W. Philly man sentenced to 50 to 100 years for choking 2 women
Andre Taylor had lists and lists of females he wanted to choke or claimed to have choked. Their names were found in 28 pages of handwritten notes discovered in his state prison cell 12 years ago, when Taylor was behind bars for choking three teenage girls in West Philadelphia.

Andre Taylor had lists and lists of females he wanted to choke or claimed to have choked.
Their names were found in 28 pages of handwritten notes discovered in his state prison cell 12 years ago, when Taylor was behind bars for choking three teenage girls in West Philadelphia.
After Taylor was released to a halfway house in East Falls in 2014, he twice returned to his old neighborhood in West Philadelphia while out on a pass, sneaked up behind women, and choked them with a white rope while trying to rob them.
Taylor pleaded guilty in December to aggravated assault, robbery, unlawful restraint, and possession of an instrument of crime in the two cases.
On Friday, Common Pleas Court Judge J. Scott O'Keefe sentenced Taylor, 35, to the maximum sentence allowable on the 2014 cases: a total of 50 to 100 years in state prison.
In the earlier case, on July 27, 2014, Taylor ran up behind a 27-year-old woman walking on Larchwood Avenue near 46th Street and choked her with a white rope and the woman's iPhone earbud cord.

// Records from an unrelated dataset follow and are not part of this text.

/-- The context that last wrote cold granule `g` of the current core, as `owners` names it (R337). -/
def State.granOwner (s : State) (g : Nat) : Nat :=
  let w := Sp.get 0 s.core.cold.writers g
  if w = 0 then s.writer else w

/-- An error met in storage of the current core: source 2, 3, 5 or 6 of R413, logged in the bank of its die (R412), with the owner tag of
a cold granule. DEDUCED (log 48). -/
def State.logOwn (s : State) (source : Nat) (addr : Nat) : State :=
  let (syn, s1) := s.draw (2 ^ 64 - 1)
  s1.logDie (dieOf s.cur)
    { source := BitVec.ofNat 4 source, uncorrectable := true, addr := word addr, phys := BitVec.ofNat 8 s.cur,
      owner := if source = 2 then ownerTag (s.granOwner (addr / 32)) else 0, syndrome := word syn } false

/-- End the context an owner tag of the state names, if it still stands (R338): tag 0 names none. DESIGN CHOICE (log 24). -/
def State.endOwner (s : State) (w : Nat) : State :=
  let k := (w - 1) / 2
  let i := BitVec.ofNat 1 ((w - 1) % 2)
  if w = 0 ∨ !((s.coreAt k).slotAt i).live then s else s.endWritten k i 2 (BitVec.ofNat 16 (causeOf 1 0 0x1B))

/-- A reader meets an uncorrectable error in a line: it is logged, and under OWNER the context that last wrote the line ends (R338). -/
def State.meetBad (s : State) (line : Nat) : State :=
  let s1 := s.logLine line
  if (s.pkgAt (keyPkg (64 * line))).ownerMode (if s.badDc.contains line then 1 else 0) then s1.endOwner (Sp.get 0 s.owners line) else s1

/-- A reader meets an uncorrectable error, and goes on with `report` unless it was itself the context that ends (R338). -/
def State.metBad (s : State) (line : Nat) (report : State → State) : State :=
  let t := s.meetBad line
  if t.core.run.isNone ∧ s.core.run.isSome then t else report t

/-- The first line of the `n` bytes at home `key` that a reader meets an uncorrectable error in. -/
def State.badLine (s : State) (key n : Nat) : Option Nat :=
  ((List.range ((key % 64 + n + 63) / 64)).map (key / 64 + ·)).find? fun a => s.badAt (64 * a) 1

/-- Line `a` stands in the current core's L1 data cache. -/
def State.cached (s : State) (a : Nat) : Bool := s.core.l1d.any fun l => decide (l.addr = a)

/-- An access of the current core to line `a` through L1 meets an uncorrectable error (R336, R338): in the cached line, or in the home
line that has to be read. -/
def State.lineBad (s : State) (a : Nat) : Bool :=
  if s.cached a then s.core.badL1.contains a else s.badAt (64 * a) 1

/-- The current core meets the error `lineBad` tells of: it is logged, in its own die for a line of its L1 and in the home's die otherwise
(R412), and `report` says what comes of it. -/
def State.metLine (s : State) (a : Nat) (report : State → State) : State :=
  if s.cached a then report (s.logOwn 3 (64 * a % 2 ^ 40)) else s.metBad a report

/-- The first of the lines that hold `n` bytes at `key` whose access meets an uncorrectable error. -/
def State.badFill (s : State) (key n : Nat) : Option Nat :=
  ((List.range ((key % 64 + n + 63) / 64)).map (key / 64 + ·)).find? s.lineBad

/-! ## Taking a trap (R385 to R393) -/

/-- The word has issued and waits for its queue entry, or for the entry's outcome to reach it (R112): a `tsync`, or a `shpld` whose record
has not been refused. -/
def Wait.issued : Wait → Bool
  | .entry _ | .performed | .loaded _ => true
  | .none | .since _ | .fencing _ _ | .failed _ _ | .arrived | .departed _ | .voteFault | .asleep _ | .awake _ => false

/-- The PC of the first word a cluster has not issued (R385). -/
def Cluster.nextPc (c : Cluster) : Word :=
  if c.done then c.xfer.getD (c.pc + 16) else if c.wait.issued then c.pc + 16 else c.pc

/-- A cluster save area: 512 bytes of R389 that carry state. -/
def Cluster.save (c : Cluster) (left right : Fifo) : List Byte :=
  let regs := (List.range 32).flatMap fun n => leBytes 8 (c.rg n).toNat
  let ps := (if c.rp 0 then 1 else 0) + (if c.rp 1 then 2 else 0) + (if c.rp 2 then 4 else 0) + (if c.rp 3 then 8 else 0)
  let st := leBytes 8 (ps + (if c.split then 256 else 0) + c.joinId.toNat * 65536)
  let cs := ((List.range 7).flatMap fun n => leBytes 4 (c.rc n).toNat) ++ leBytes 4 0
  let lp := (List.range 4).flatMap fun i =>
    match c.loops[i]? with
    | some e => leBytes 8 e.remaining.toNat ++ leBytes 8 e.start.toNat ++ leBytes 8 e.stop.toNat ++ leBytes 8 e.id.toNat
    | none => leBytes 32 0
  let fs := fun (f : Fifo) => (List.range 4).flatMap fun i => leBytes 8 ((f.items[i]?.map fun x => x.2.toNat).getD 0)
  regs ++ st ++ cs ++ lp ++ fs left ++ fs right ++ leBytes 24 0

He robbed her of $7.
Three days later, about 12:40 p.m. July 30, he came up behind a 29-year-old woman and choked her with the same rope in an attempt to steal her necklace. The woman fought back. Nearby police arrested him.

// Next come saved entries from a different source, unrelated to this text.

-- ==== Sys2Proof/Machine/Crossing.lean ====
section
/-! DEFINITION. Tensor crossings at issue: the footprint (R164 to R169), boundary tables (R225 to R236), packed weights
(R178 to R180), the checks of R163 and the charge of R182; and the bytes a crossing moves. -/

namespace Sys2Proof.Machine

/-! ## The cold store (R168) -/

/-- Physical place of logical cold byte `a` under bank-rotation code `b`. -/
def coldPlace (b a : Nat) : Nat :=
  let g := a / 32
  (g / 128) * 4096 + ((g + b * (g / 128)) % 128) * 32 + a % 32

/-- Physical granule of logical cold byte `a` under code `b`. -/
def coldGran (b a : Nat) : Nat := coldPlace b a / 32

def Cold.read (c : Cold) (b a : Nat) : Byte := Sp.get 0 c.store (coldPlace b a)
def Cold.write (c : Cold) (b a : Nat) (v : Byte) : Cold := { c with store := Sp.set 0 c.store (coldPlace b a) v }

/-- Write bytes from logical address `a` on. -/
def Cold.writes (c : Cold) (b a : Nat) : List Byte → Cold
  | [] => c
  | v :: rest => (c.write b a v).writes b (a + 1) rest

/-- TAG and INV of the granule of byte `a`: INV in bit 8 (R15). -/
def Cold.tagAt (c : Cold) (b a : Nat) : BitVec 9 := Sp.get 0 c.side (coldGran b a)
def Cold.setTag (c : Cold) (b a : Nat) (t : BitVec 9) : Cold := { c with side := Sp.set 0 c.side (coldGran b a) t }

/-! ## Boxes (R165) -/

/-- Element sizes in bits, warm and cold: 4,608 and 4,352 in packed-weight mode. -/
def warmBits (r : BitVec 1024) (packed : Bool) : Nat := if packed then 4608 else elemBits (shpFmt r)
def coldBits (r : BitVec 1024) (packed : Bool) : Nat := if packed then 4352 else elemBits (shpFmt r)

/-- Bytes of one cold row, whole granules. -/
def rowBytes (r : BitVec 1024) (packed : Bool) : Nat := (shpBox r 0 * coldBits r packed + 255) / 256 * 32

/-- Rows of the footprint: the product of BOX1 to BOX(RANK − 1). -/
def rowCount (r : BitVec 1024) : Nat := (List.range (shpRank r - 1)).foldl (fun n i => n * shpBox r (i + 1)) 1

/-- Digit of axis `i` of row `n`, axis 1 fastest. -/
def rowDigit (r : BitVec 1024) (n i : Nat) : Nat :=
  n / ((List.range (i - 1)).foldl (fun m j => m * shpBox r (j + 1)) 1) % shpBox r i

/-- Coordinate of axis `i` of row `n`. -/
def rowCoord (r : BitVec 1024) (c : List Int) (n i : Nat) : Int := c.getD i 0 + (rowDigit r n i : Int)

/-- The in-bounds positions of axis 0: from `lo` up to `hi`. -/
def colLo (c : List Int) : Nat := (-(c.getD 0 0)).toNat
def colHi (r : BitVec 1024) (c : List Int) : Nat := min (shpBox r 0) ((shpDim r 0 : Int) - c.getD 0 0).toNat

/-- Row `n` is in bounds on every axis from 1 on. -/
def rowIn (r : BitVec 1024) (c : List Int) (n : Nat) : Bool :=
  (List.range (shpRank r - 1)).all fun i =>
    decide (0 ≤ rowCoord r c n (i + 1)) && decide (rowCoord r c n (i + 1) < (shpDim r (i + 1) : Int))

/-- Warm address of position `b0` of row `n`, as an exact number. -/
def warmAddr (r : BitVec 1024) (c : List Int) (packed : Bool) (n b0 : Nat) : Int :=
  ((shpData r).toNat : Int) + (c.getD 0 0 + (b0 : Int)) * (warmBits r packed : Int) / 8 +
    (List.range (shpRank r - 1)).foldl (fun s i => s + rowCoord r c n (i + 1) * shpStride r (i + 1)) 0

/-! ## Sequences (R225 to R231) -/

/-- Index of the sequence that holds ragged coordinate `x`. -/
def seqOf (starts : List Nat) (dim : Nat) (x : Int) : Option Nat :=
  if x < 0 ∨ (dim : Int) ≤ x then none
  else
    let e := fun i => if i + 1 < starts.length then starts.getD (i + 1) 0 else dim
    (List.range starts.length).find? fun i => decide ((starts.getD i 0 : Int) ≤ x) && decide (x < (e i : Int))

/-- How row `n` crosses (R229, R230): `starts` is the boundary table of a ragged record. Under RAGAX 0 a row whose elements lie in more
than one sequence, as one of a box out of bounds on another axis may, takes the TAG of its first element in bounds. DESIGN CHOICE (log 54). -/
def planRow (r : BitVec 1024) (c : List Int) (mode : BitVec 2) (starts : Option (List Nat)) (n : Nat) : RowPlan :=
  match starts with
  | none => { admitted := rowIn r c n && decide (colLo c < colHi r c), invalid := false, tag := 0 }
  | some st =>
    let ax := shpRagax r
    let dim := shpDim r ax
    let x := if ax = 0 then c.getD 0 0 + (colLo c : Int) else rowCoord r c n ax
    -- under RAGAX 0 the row's elements are their own coordinates: with none in bounds it lies in no sequence (R228, R230)
    let sq := if ax = 0 ∧ colHi r c ≤ colLo c then none else seqOf st dim x
    let ok := match shpBmode r with
      | 0 => true
      | 1 => sq.isSome && decide (sq = seqOf st dim (c.getD ax 0))
      | _ => sq.isSome
    let inv := decide (shpBmode r ≠ 0) && !ok
    { admitted := ok && rowIn r c n && decide (colLo c < colHi r c), invalid := inv,
      tag := if mode = 1 ∧ ok then BitVec.ofNat 8 (sq.getD 0) else 0 }

/-- A boundary table's starts, if the table is well formed for the record (R226, R227). -/
def tableStarts (r : BitVec 1024) (count version : Nat) (reserved : Nat) (starts : List Nat) : Option (List Nat) :=
  let rising := (List.range (starts.length - 1)).all fun i => decide (starts.getD i 0 ≤ starts.getD (i + 1) 0)
  if (shpBtab r).toNat % 16 = 0 ∧ 1 ≤ shpBcount r ∧ shpBcount r ≤ 256 ∧ count = shpBcount r ∧ version = shpVersion r ∧
      reserved = 0 ∧ starts.getD 0 1 = 0 ∧ rising ∧ starts.getD (count - 1) 0 ≤ shpDim r (shpRagax r) then some starts
  else none

/-- The key of byte 0 of `n` bytes at `h`, in memory or in the trap area of a handler (R331, R389). -/
def State.keyOf (s : State) (h : Word) (n : Nat) : Option Nat :=
  match s.place h n with
  | some (.home _ key) => some key
  | some (.area off) => some (areaKey s.cur (s.core.run.getD 0) off)
  | none => none

/-- `n` bytes from a key on. -/
def State.anyBytes (s : State) (key n : Nat) : List Byte := (List.range n).map fun i => s.anyByte (key + i)

/-- The boundary table of a ragged record (R234, R235): from the cache, or read whole from its home. `none` where it is
malformed; the state has it in the cache. -/
def State.boundary (s : State) (r : BitVec 1024) : Option (List Nat) × State :=
  let key := (shpBtab r, BitVec.ofNat 16 (shpVersion r))
  let rest := s.core.bcache.filter fun e => !decide ((e.1, e.2.1) = key)
  match s.core.bcache.find? fun e => decide ((e.1, e.2.1) = key) with
  | some e =>
    let st := tableStarts r e.2.2.length (shpVersion r) 0 e.2.2
    (st, s.modCore fun c => { c with bcache := e :: rest })
  | none =>
    match s.keyOf (shpBtab r) 16 with
    | none => (none, s)
    | some k =>
      let count := leNat (s.anyBytes k 4)
      let starts := (List.range (min count 256)).map fun i => leNat (s.anyBytes (k + 16 + 4 * i) 4)
      match tableStarts r count (leNat (s.anyBytes (k + 4) 2)) (leNat (s.anyBytes (k + 6) 10)) starts with
      | some st => (some st, s.modCore fun c => { c with bcache := ((key.1, key.2, st) :: rest).take 4 })
      | none => (none, s)

/-! ## Checks at issue (R163) -/

/-- Size of region `i` for the current core, if it is pinned: an entry of the table, or the trap area of a handler (R389). -/
def State.pinnedSize (s : State) (i : Nat) : Option Nat :=
  if i = 0xFFF then (if s.core.inHandler then some trapAreaSize else none)
  else match s.regionOf s.partNo i with
    | some r => if r.pinned then some r.size else none
    | none => none

/-- The `n` bytes at `h` lie in one pinned region: otherwise the first byte at fault. -/
def State.pinnedRange (s : State) (h : Word) (n : Nat) : Option Word :=
  match s.pinnedSize (regionIdx h) with
  | some size => if offsetOf h + n ≤ size then none else some (if offsetOf h < size then handleOf (regionIdx h) size else h)
  | none => some h

/-- The current core may read the `n` bytes of a table at `h`, span by span (R163, R227). -/
def State.mayReadTable (s : State) (h : Word) (n : Nat) : Bool :=
  if regionIdx h = 0xFFF then s.core.inHandler
  else match s.regionOf s.partNo (regionIdx h) with
    | some reg => s.mayUse false reg h n
    | none => false

/-- The warm runs of a crossing in box order: row, first address, bytes. -/
def warmRuns (r : BitVec 1024) (c : List Int) (packed : Bool) (rows : List RowPlan) : List (Nat × Int × Nat) :=
  let lo := colLo c
  let n := ((colHi r c - lo) * warmBits r packed + 7) / 8
  (List.range rows.length).filterMap fun i =>
    if (rows.getD i ⟨false, false, 0⟩).admitted then some (i, warmAddr r c packed i lo, n) else none

/-- The first warm byte that is not in range of one pinned region (check 3c). -/
def State.firstBad (s : State) : List (Nat × Int × Nat) → Option Word
  | [] => none
  | (_, a0, n0) :: rest =>
    let region := a0 / 2 ^ 52
    let base : Int := region * 2 ^ 52
    match (if a0 < 0 ∨ 2 ^ 64 ≤ a0 then none else s.pinnedSize region.toNat) with
    | none => some (BitVec.ofInt 64 a0)
    | some size =>
      ((0, a0, n0) :: rest).findSome? fun x =>
        let off := x.2.1 - base
        if off < 0 ∨ (size : Int) ≤ off then some (BitVec.ofInt 64 x.2.1)
        else if (size : Int) < off + (x.2.2 : Int) then some (BitVec.ofInt 64 (base + (size : Int)))
        else none

/-- Rights over the bytes of every run (check 4), read or write, on every span each touches; the trap area needs none (R389). -/
def State.runsAllowed (s : State) (write : Bool) (runs : List (Nat × Int × Nat)) : Bool :=
  runs.all fun x =>
    let h := BitVec.ofInt 64 x.2.1
    if regionIdx h = 0xFFF then s.core.inHandler
    else match s.regionOf s.partNo (regionIdx h) with
      | some r => s.mayUse write r h x.2.2
      | none => false

/-- The first row that spans a boundary under FAULT, by the warm handle of its first in-bounds position (R231). For
RAGAX 0 every element is its own coordinate (R228). -/
def firstSpan (r : BitVec 1024) (c : List Int) (starts : List Nat) (rows : List RowPlan) : Option Word :=
  let ax := shpRagax r
  let dim := shpDim r ax
  let lo := colLo c
  let hi := colHi r c
  let ins := (List.range rows.length).filter fun i => (rows.getD i ⟨false, false, 0⟩).admitted
  match ins with
  | [] => none
  | first :: _ =>
    if ax = 0 then
      let s0 := seqOf starts dim (c.getD 0 0 + (lo : Int))
      if s0 = seqOf starts dim (c.getD 0 0 + (hi : Int) - 1) then none else some (BitVec.ofInt 64 (warmAddr r c false first lo))
    else
      let s0 := seqOf starts dim (rowCoord r c first ax)
      (ins.find? fun i => !decide (seqOf starts dim (rowCoord r c i ax) = s0)).map fun i => BitVec.ofInt 64 (warmAddr r c false i lo)

/-- Check 2: what the record and the mode must satisfy (R163, R178, R181, R228). -/
def shapeSuits (r : BitVec 1024) (c : List Int) (mode : BitVec 2) (out : Bool) : Bool :=
  let packed := decide (mode = 2)
  let nib := decide (elemBits (shpFmt r) = 4)
  decide (r ≠ 0) && shpOk r &&
  (if packed then
     !out && decide (shpFmt r = 8) && decide (shpRank r = 2) && decide (shpRagax r = 7) && decide (shpBtab r ≠ 0) &&
       decide (rowCount r * shpBox r 0 ≤ 120)
   else decide (rowCount r * rowBytes r packed ≤ 65536)) &&
  (decide (shpBmode r ≠ 2) || decide (mode = 1)) &&
  (decide (shpRagax r ≠ 0) || decide (shpBmode r = 0)) &&
  (!nib || (decide (c.getD 0 0 % 2 = 0) && decide (shpBox r 0 % 2 = 0)))

/-- The codebook image at `k` satisfies R178 for table id `id`. -/
def State.imageOk (s : State) (k id : Nat) : Bool :=
  let b := s.anyBytes k 1044
  let entry := fun i => leNat ((b.drop (16 + 4 * i)).take 4)
  decide (leNat (b.take 2) = 0x5C54) && decide (leNat ((b.drop 2).take 2) = id) && decide (leNat ((b.drop 4).take 12) = 0) &&
  decide ((crc32 (b.take 0x410)).toNat = leNat (b.drop 0x410)) &&
  (List.range 256).all fun i => decide (entry i &&& 0x88888888 = 0)

/-- Half-unit values of a CB2 index under a shape entry, `none` when malformed (R63). -/
def decodeCb2 (idx : Nat) (ent : Nat) : Option (List Int) :=
  let h := idx / 2 ^ 15 % 2
  let u := fun i => ent / 16 ^ i % 16
  if (List.range 8).any fun i => decide (7 < u i) then none
  else
    let hu := fun i : Nat => if idx / 2 ^ (7 + i) % 2 = 1 then -((2 * u i + h : Nat) : Int) else ((2 * u i + h : Nat) : Int)
    let m0 : Int := ((2 * u 0 + h : Nat) : Int)
    let t := (List.range 7).foldl (fun a i => a + hu (i + 1)) 0
    let rest := (List.range 7).map fun i => hu (i + 1)
    if h = 1 then some ((if (t + m0) % 4 = 0 then m0 else -m0) :: rest)
    else if (t + m0) % 4 ≠ 0 then none
    else some (m0 :: rest)

/-- A packed weight block satisfies R67 under table id `id` and the entries of an image at `k`. -/
def State.blockOk (s : State) (b : List Byte) (id k : Nat) : Bool :=
  decide (leNat ((b.drop 0x220).take 2) = 0x5C4B) && decide (leNat ((b.drop 0x222).take 2) = id) &&
  decide (leNat ((b.drop 0x225).take 7) = 0) && decide ((crc32 (b.take 0x22C)).toNat = leNat ((b.drop 0x22C).take 4)) &&
  (List.range 256).all fun i =>
    let idx := leNat ((b.drop (2 * i)).take 2)
    (decodeCb2 idx (leNat (s.anyBytes (k + 16 + 4 * (idx % 256)) 4))).isSome

/-- The packed blocks of a crossing in box order with their handles: each admitted row's in-bounds positions. -/
def blockList (r : BitVec 1024) (c : List Int) (rows : List RowPlan) : List (Nat × Nat × Word) :=
  (List.range rows.length).flatMap fun i =>
    if (rows.getD i ⟨false, false, 0⟩).admitted then
      (List.range (colHi r c - colLo c)).map fun j => (i, colLo c + j, BitVec.ofInt 64 (warmAddr r c true i (colLo c + j)))
    else []

/-! ## The charge (R182) -/

/-- Bytes that cross the link: in-bounds positions, a nibble pair as one byte. -/
def crossBytes (r : BitVec 1024) (c : List Int) (packed : Bool) (rows : List RowPlan) : Nat :=
  (rows.filter (·.admitted)).length * (((colHi r c - colLo c) * coldBits r packed + 7) / 8)

/-- The cold bytes row `i` writes or captures: first and one past the last, relative to CADDR. -/
def rowSpan (r : BitVec 1024) (c : List Int) (packed out : Bool) (i : Nat) (p : RowPlan) : Option (Nat × Nat) :=
  let b := i * rowBytes r packed
  let w := coldBits r packed
  if p.invalid then none
  else if !out ∧ shpZfill r then some (b, b + (shpBox r 0 * w + 7) / 8)
  else if p.admitted then some (b + colLo c * w / 8, b + (colHi r c * w + 7) / 8)
  else none

/-- Distinct 64-byte-aligned cold lines met by spans of rising addresses. -/
def countLines (base : Nat) : List (Nat × Nat) → Nat → Nat
  | [], _ => 0
  | (lo, hi) :: rest, next =>
    let first := max ((base + lo) / 64) next
    let last := (base + hi + 63) / 64
    (last - first) + countLines base rest (max last next)

def coldLines (r : BitVec 1024) (c : List Int) (packed out : Bool) (caddr : Nat) (rows : List RowPlan) : Nat :=
  countLines caddr ((List.range rows.length).filterMap fun i => rowSpan r c packed out i (rows.getD i ⟨false, false, 0⟩)) 0

/-- The charge of a crossing: xin and xout, and the fan-out of xinm. -/
def crossCharge (r : BitVec 1024) (c : List Int) (packed : Bool) (kind n caddr : Nat) (rows : List RowPlan) : Nat :=
  let b := crossBytes r c packed rows
  let l := coldLines r c packed (decide (kind = 2)) caddr rows
  match kind with
  | 0 => 2 * b + l
  | 1 => 2 * b + (b * (n - 1) + 9) / 10 + n * l
  | _ => b + l

/-! ## Issue -/

/-- The cancel handle of crossing `seq` (R185). -/
def cancelHandle (seq kind : Nat) : Word := word (seq % 2 ^ 32 * 256 + kind * 2 + 1)

/-- Set bits of a receiver mask. -/
def receivers (m : BitVec 4) : Nat := (List.range 4).foldl (fun n i => if m.getLsbD i then n + 1 else n) 0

Before the two assaults on women he didn't know, Taylor had assaulted three girls he knew in West Philly - then ages 13, 14, and 16 - in 2001 and 2002, Assistant District Attorney Cydney Pope said.
He was serving a total sentence of seven to 14 years in prison on those aggravated-assault cases and for an unrelated past robbery when, in 2004, a staffer at the State Correctional Institution-Albion in Erie County found a 28-page document in Taylor's cell, Pope said.
The pages, in Taylor's handwriting, included notes to himself, Pope said. "Do This When Home!!," he wrote, and "Make Sure The Girl Is Not Breathing And Is Dead!"
He also wrote of his plans: "Watch her choke on something until death, or Just Dead" and "Strangle her with a Night Stick, until dead."
Pope said authorities were not aware of Taylor killing anyone, and it did not appear that he sexually assaulted anyone.
There were "hundreds of names," some with both first and last names, on those 28 pages, with some overlap, Pope said.
On one list, Taylor wrote 58 names of girls he claimed to have choked.
On another list, he had 12 girls whom he wrote he should have killed.
Taylor also wrote that he planned to go to a middle school to get "another" graduation book.
Pope said she asked O'Keefe for the maximum sentence for Taylor. "We know exactly what he would do if he were to be released," she said. "The community here, the people in Philadelphia, need to be protected."